### Activity
Reproduce, exactly and in full, only the lines below from the one containing "The device -/" through the one containing "(bundle : Nat)".

[Opening Records for this task section]

/-- States of an engine operation (R206, R225). -/
inductive OpState where
  | running | suspended
  /-- TRET has skipped it: it completes with its data unmoved (R226) -/
  | skipped
  | complete
  deriving DecidableEq, Repr

/-- A chunk (R283): its elements, and the fields of its header. -/
structure Chunk where
  data : List Byte
  t : Nat
  w : Int
  wsat : Bool
  opr : Nat
  fmt : Nat
  hop : Nat
  chunk : Nat
  step : Nat
  coll : Nat
  deriving DecidableEq, Repr

/-- An engine operation, counted until it retires (R205, R206). -/
structure EngOp where
  id : Nat
  tid : Tid
  pc : Pc
  core : Nat
  asid : Nat
  cls : OpClass
  work : OpWork
  /-- issued by system software (R299) -/
  sys : Bool
  /-- the registers of its ranges -/
  regs : List GReg
  /-- the ranges that it accesses: in the bench or not, address and length (R175, R208) -/
  ranges : List (Bool × Nat × Nat)
  hnd : Nat
  state : OpState
  /-- a COLL: the chunk that its egress has built (R286), and that it has reached the reducer -/
  egress : Option Chunk
  sent : Bool
  /-- the page walk that it waits for, and what a walk for it has found wrong: page and failure (R188, R189) -/
  walk : Option Nat
  xfail : Option (Nat × XlateFail)
  /-- NMC: what its own writes have replaced, by PA, and the offset of a difference found (R223) -/
  old : List (Nat × List Byte)
  diff : Option Nat
  /-- its peer has not answered: its next access there stops it (R345) -/
  peerDown : Bool
  deriving DecidableEq, Repr

/-- A chunk slot of the reducer (R292). -/
structure ChunkSlot where
  id : Nat
  asid : Nat
  coll : Nat
  step : Nat
  chunk : Nat
  np : Nat
  cross : Bool
  opr : CollOp
  fmc : Fin 4
  len : Nat
  /-- the operations whose inputs have arrived, in their order, each with its chunk -/
  inputs : List (Nat × Chunk)
  /-- the result so far, once NP inputs have been reduced -/
  acc : Option Chunk
  deadline : Nat
  /-- modules whose partial results are awaited (R290), and those whose outcome is (R291) -/
  peers : List Nat
  votes : List Nat
  /-- the first failed check: kind, hop and the module of the hop (R294) -/
  failed : Option (Nat × Nat × Nat)
  /-- every destination on this module has verified its copy (R291) -/
  verified : Bool
  deriving DecidableEq, Repr

/-- The identity of a chunk (R290). -/
structure ChunkId where
  asid : Nat
  coll : Nat
  step : Nat
  chunk : Nat
  deriving DecidableEq, Repr

/-- What a peer has said of a chunk whose inputs have not gathered here (R290). -/
structure ChunkMail where
  chunk : ChunkId
  port : Fin 8
  modnum : Nat
  note : PeerNote
  out : Option (List Byte)
  deriving DecidableEq, Repr

/-! ### The scheduler -/

/-- A context (R18 to R20, R41) with its CSRs (R184, R295, R321, R322, R58, R227). -/
structure Ctx where
  asid : Nat
  live : Bool
  domain : Nat
  ptroot : Nat
  tdtbase : Nat
  tdtlen : Nat
  ltbase : Nat
  ltlen : Nat
  ringbase : Nat
  fqbase : Nat
  pendmax : Nat
  depbase : Nat
  depcnt : Nat
  deedwait : Nat
  collwait : Nat
  pairwait : Nat
  rollmax : Nat
  thentry : Word
  thseg : Nat
  fqhead : Word
  fqtail : Word
  fqlost : Nat
  borref : Nat
  borque : Nat
  deperr : Nat
  ckcount : Nat
  cfcount : Nat
  cseq : Nat
  peers : List (Nat × BitVec 16)
  /-- overflow-ring entries written and not drained -/
  ring : Nat
  /-- CTXKILL: SEQ, CPL, CPLPA and CUT (R330) -/
  kill : Option (Word × Bool × Nat × Nat)
  deriving DecidableEq, Repr

/-- The argument block's borrow of a grid (R183). -/
inductive ArgState where
  | none | asked (tag : Nat) | held (deed : Nat) (family : Nat) | refused (sub : Nat)
  deriving DecidableEq, Repr

/-- A grid (R40, R329). -/
structure Grid where
  id : Nat
  asid : Nat
  seq : Word
  cpl : Bool
  cplva : Nat
  host : Bool
  parent : Option (Nat × Nat)
  argva : Nat
  arglen : Nat
  args : ArgState
  bands : Nat
  retired : Nat
  killed : Nat
  complete : Bool
  deriving DecidableEq, Repr

/-- Where a device launch came from: global core, troop slot, lane and PC (R47). -/
structure Source where
  core : Nat
  slot : Nat
  lane : Nat
  pc : Pc
  deriving DecidableEq, Repr

/-- What is to be checked and placed (R46, R47, R49). -/
inductive LaunchWhat where
  | grid (pkt : BitVec 1024) (va : Nat)
  | task (idx : Nat) (args : List Word) (die : Option Nat)
  deriving DecidableEq, Repr

/-- A device launch whose check is still to come; `id` is its child number. `counter` is true for a task that a
dependence counter fired. -/
structure Launch where
  id : Nat
  asid : Nat
  what : LaunchWhat
  parent : Nat
  depth : Nat
  prio : Nat
  gridseq : Word
  src : Source
  counter : Bool
  deriving DecidableEq, Repr

/-- An armed dependence counter (R50), by module counter. -/
structure DepCounter where
  idx : Nat
  count : Int
  task : Nat
  args : List Word
  setter : Nat
  child : Nat
  prio : Nat
  deriving DecidableEq, Repr

/-- A continuation packet in a slice queue or ring (R273, R274). -/
structure Packet where
  home : Nat
  slice : Nat
  asid : Nat
  task : Nat
  old : Word
  va : Nat
  tag : Word
  band : Nat
  child : Nat
  depth : Nat
  prio : Nat
  gridseq : Word
  die : Option Nat
  src : Source
  deriving DecidableEq, Repr

/-- A sleeper of a waited word (R270). -/
structure Sleeper where
  id : Nat
  tid : Tid
  home : Nat
  slice : Nat
  pa : Nat
  d : VReg
  deadline : Option Nat
  deriving DecidableEq, Repr

/-- A launch queue (R36, R38). -/
structure Queue where
  qbase : Nat
  qsize : Nat
  qctx : Nat
  qpriv : Bool
  qhead : Word
  idle : Bool
  kickAhead : Bool
  refused : Bool
  qerr : Word
  qrefcnt : Nat
  qen : Bool
  kick : Word
  running : Bool
  /-- a slot without its packet is being re-read, since this clock -/
  reread : Option Nat
  deriving DecidableEq, Repr

/-- The quad's turn (R54): when it ends, its length, and whether the decision of a turn boundary is still being made. -/
structure Quad where
  id : Nat
  ends : Nat
  turn : Nat
  passing : Bool
  /-- the bands that the decision has pre-empted, on this quad or, for a redundant pair, on another (R54) -/
  evicting : List Nat
  deriving DecidableEq, Repr

/-! ### Traps and containment -/

/-- An asynchronous trap not yet delivered (R298). -/
structure AsyncTrap where
  id : Nat
  tid : Tid
  cause : Nat
  info : Word
  addr : BitVec 57
  cf : List Word
  ck : List Word
  op : Option Nat
  deriving DecidableEq, Repr

/-- A line of an undo log (R315). -/
structure Undo where
  line : Nat
  site : Site
  home : HomeId
  old : BitVec 1024
  deriving DecidableEq, Repr

/-- A band's shadow (R314): the band and its stores at the barrier, and the undo log since. -/
structure Shadow where
  band : Band
  stores : Saved
  undo : List Undo
  die : Nat
  /-- the trap slots of its events, and the fresh number at the point: what is numbered from here on came after it -/
  slots : List TrapSlot
  point : Nat
  deriving DecidableEq, Repr

/-! ### The device -/

/-- What an answer says: a value read, bytes read, done, or refused. -/
inductive Reply where
  | value (v : BitVec 64)
  | bytes (b : List Byte)
  | done
  | refused
  deriving DecidableEq, Repr

/-- What leaves the module: the answer to a management command, with its sequence (R340); the bytes of an RDMA READ; the answer
to a peer's request (R344); an ownership message to another module (R177, R343); a collective's word to one (R290, R291). -/
inductive Answer where
  | mgmt (seq : BitVec 32) (r : Reply)
  | rdma (b : List Byte)
  | peer (modnum : Nat) (r : Reply)
  | deed (modnum : Nat) (m : MsgBody)
  | coll (modnum asid : Nat) (note : PeerNote)
  deriving DecidableEq, Repr

/-- A latch of the snapshot registers (R350, R356): words by offset. -/
structure Snap where
  seq : Nat
  miss : Nat
  frozen : Bool
  /-- the clock of the last latch -/
  at_ : Nat
  words : List (Nat × Word)
  deriving DecidableEq, Repr

/-- A link (R356): die links 0 to 3, peer ports 16 to 23, the host port 32. -/
structure Link where
  id : Nat
  up : Bool
  replays : Nat
  deriving DecidableEq, Repr

/-- An INVAL in progress (R190, R357). -/
structure Inval where
  id : Nat
  mode : Nat
  asid : Nat
  base : Nat
  len : Nat
  /-- the sequence of its command -/
  seq : BitVec 32
  /-- accesses translated before it that are not yet performed -/
  flights : List Nat
  deriving DecidableEq, Repr

/-- The module's own registers (R341 to R353). -/
structure Device where
  devstat : Word
  modnum : Nat
  saveBase : Nat
  saveLen : Nat
  pcap : Nat
  pwrw : Nat
  turn : Nat
  snapctl : BitVec 3
  peerwait : Nat
  invBase : Nat
  invLen : Nat
  meas : List (BitVec 256)
  links : List Link
  windows : List Config.Window
  snap : Snap
  halted : Bool
  deriving DecidableEq, Repr

/-- What moves next: an instruction or module step, a command of the host, the issue of a bundle, or the passing of clocks (log 1). -/
inductive Move where
  | event (i : Instr)
  /-- a management command, on a queue pair and under a sequence (R340) -/
  | command (c : Cmd) (i : Instr)
  | issue (bundle : Nat)
  | tick (n : Nat)
  deriving DecidableEq, Repr

/-- A CSET that has issued in the clock and takes effect at its end, after the signatures of the clock (R246): its threads
with the mask as it stood before the clock, its PC and its register. -/
structure CsetNote where
  tids : List (Tid × BitVec 64)
  pc : Pc
  npc : Pc
  c : CReg
  deriving DecidableEq, Repr

/-- A BARA at its bank: its variant and byte count (R264, R265). -/
structure Arrival where
  kind : BaraKind
  bytes : Nat
  deriving DecidableEq, Repr

/-- An arrival of the clock at a phase object: the object's core and local offset (R265). -/
structure ArriveNote where
  tid : Tid
  core : Nat
  off : Nat
  what : Arrival
  deriving DecidableEq, Repr

/-- What has issued in the present clock and is put together at its end. -/
structure ClockLog where
  /-- the masks of troops of which one has changed, as they stood before the clock (R231) -/
  masks : List ((Nat × Nat) × List (Nat × BitVec 64))
  csets : List CsetNote
  /-- bands of which threads have exited: the rounds that this completes issue at the end (R233, R239) -/
  exits : List Nat
  arrivals : List ArriveNote
  /-- writes of DECAY, by band, for the rounds of later clocks (R246) -/
  decays : List (Nat × Word)
  deriving DecidableEq, Repr

/-- A clock in which nothing has issued. -/
def ClockLog.none : ClockLog := ⟨[], [], [], [], []⟩

/-- The module. -/
structure State where
  /-- what moves next, oldest first; when it is empty the step's own order applies (log 1) -/
  agenda : List Move
  clock : Nat
  /-- the next unused number for bundles, operations, messages and events -/
  fresh : Nat
  /-- home memory by physical address; an address not listed reads 0 (log 2) -/
  mem : List Host.Cell
  /-- the peers' windows, by the PA of R344 (log 21) -/
  peerMem : List Host.Cell
  /-- poisoned lines at their homes (R202) -/
  poison : List Nat
  /-- what stores that no RTN has returned yet have overwritten at their homes, by byte: the device reads these (R21) -/
  unreturned : List (Nat × Byte)
  /-- the L1 lines kept for LDs of a clause (R334) -/
  pins : List Pin
  ctxs : List Ctx
  grids : List Grid
  bands : List Band
  launches : List Launch
  /-- children that count (R44): child number and parent band -/
  children : List (Nat × Nat)
  deps : List DepCounter
  packets : List Packet
  rings : List Packet
  sliceSeq : List (Nat × Nat)
  sleepers : List Sleeper
  queues : List Queue
  quads : List Quad
  cores : List CoreSt
  dies : List DieSt
  slots : List TrapSlot
  bundles : List Bundle
  cur : Nat
  group : Option GroupSnap
  /-- threads that had to wait within a chain group, with the PC at which they go on with it (R98) -/
  snaps : List (Tid × Pc × GroupSnap)
  /-- what has issued in this clock -/
  now : ClockLog
  pending : List Pending
  holds : List FlagHold
  flights : List Flight
  walks : List Walk
  homes : List HomeSt
  msgs : List Msg
  borrows : List Borrow
  families : List Family
  returns : List Return
  ops : List EngOp
  chunks : List ChunkSlot
  /-- what peers have said of chunks that have not gathered here, and of which chunks what a module still says is discarded
  (R290, R345) -/
  mail : List ChunkMail
  stale : List (ChunkId × Nat)
  asyncs : List AsyncTrap
  pairActs : List PairAct
  shadows : List Shadow
  invals : List Inval
  /-- requests to peers with no answer yet: number, stage, and the clock of the request (R345) -/
  peerReqs : List (Nat × Nat × Nat)
  dev : Device
  /-- the queue pair and the sequence of the management command at the host port (R340) -/
  cmd : Cmd
  outbox : List Answer
  deriving DecidableEq, Repr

[Closing Records for this task section]

### Answer space
/-! ### The device -/

/-- What an answer says: a value read, bytes read, done, or refused. -/
inductive Reply where
  | value (v : BitVec 64)
  | bytes (b : List Byte)
  | done
  | refused
  deriving DecidableEq, Repr

/-- What leaves the module: the answer to a management command, with its sequence (R340); the bytes of an RDMA READ; the answer
to a peer's request (R344); an ownership message to another module (R177, R343); a collective's word to one (R290, R291). -/
inductive Answer where
  | mgmt (seq : BitVec 32) (r : Reply)
  | rdma (b : List Byte)
  | peer (modnum : Nat) (r : Reply)
  | deed (modnum : Nat) (m : MsgBody)
  | coll (modnum asid : Nat) (note : PeerNote)
  deriving DecidableEq, Repr

/-- A latch of the snapshot registers (R350, R356): words by offset. -/
structure Snap where
  seq : Nat
  miss : Nat
  frozen : Bool
  /-- the clock of the last latch -/
  at_ : Nat
  words : List (Nat × Word)
  deriving DecidableEq, Repr

/-- A link (R356): die links 0 to 3, peer ports 16 to 23, the host port 32. -/
structure Link where
  id : Nat
  up : Bool
  replays : Nat
  deriving DecidableEq, Repr

/-- An INVAL in progress (R190, R357). -/
structure Inval where
  id : Nat
  mode : Nat
  asid : Nat
  base : Nat
  len : Nat
  /-- the sequence of its command -/
  seq : BitVec 32
  /-- accesses translated before it that are not yet performed -/
  flights : List Nat
  deriving DecidableEq, Repr

/-- The module's own registers (R341 to R353). -/
structure Device where
  devstat : Word
  modnum : Nat
  saveBase : Nat
  saveLen : Nat
  pcap : Nat
  pwrw : Nat
  turn : Nat
  snapctl : BitVec 3
  peerwait : Nat
  invBase : Nat
  invLen : Nat
  meas : List (BitVec 256)
  links : List Link
  windows : List Config.Window
  snap : Snap
  halted : Bool
  deriving DecidableEq, Repr

/-- What moves next: an instruction or module step, a command of the host, the issue of a bundle, or the passing of clocks (log 1). -/
inductive Move where
  | event (i : Instr)
  /-- a management command, on a queue pair and under a sequence (R340) -/
  | command (c : Cmd) (i : Instr)
  | issue (bundle : Nat)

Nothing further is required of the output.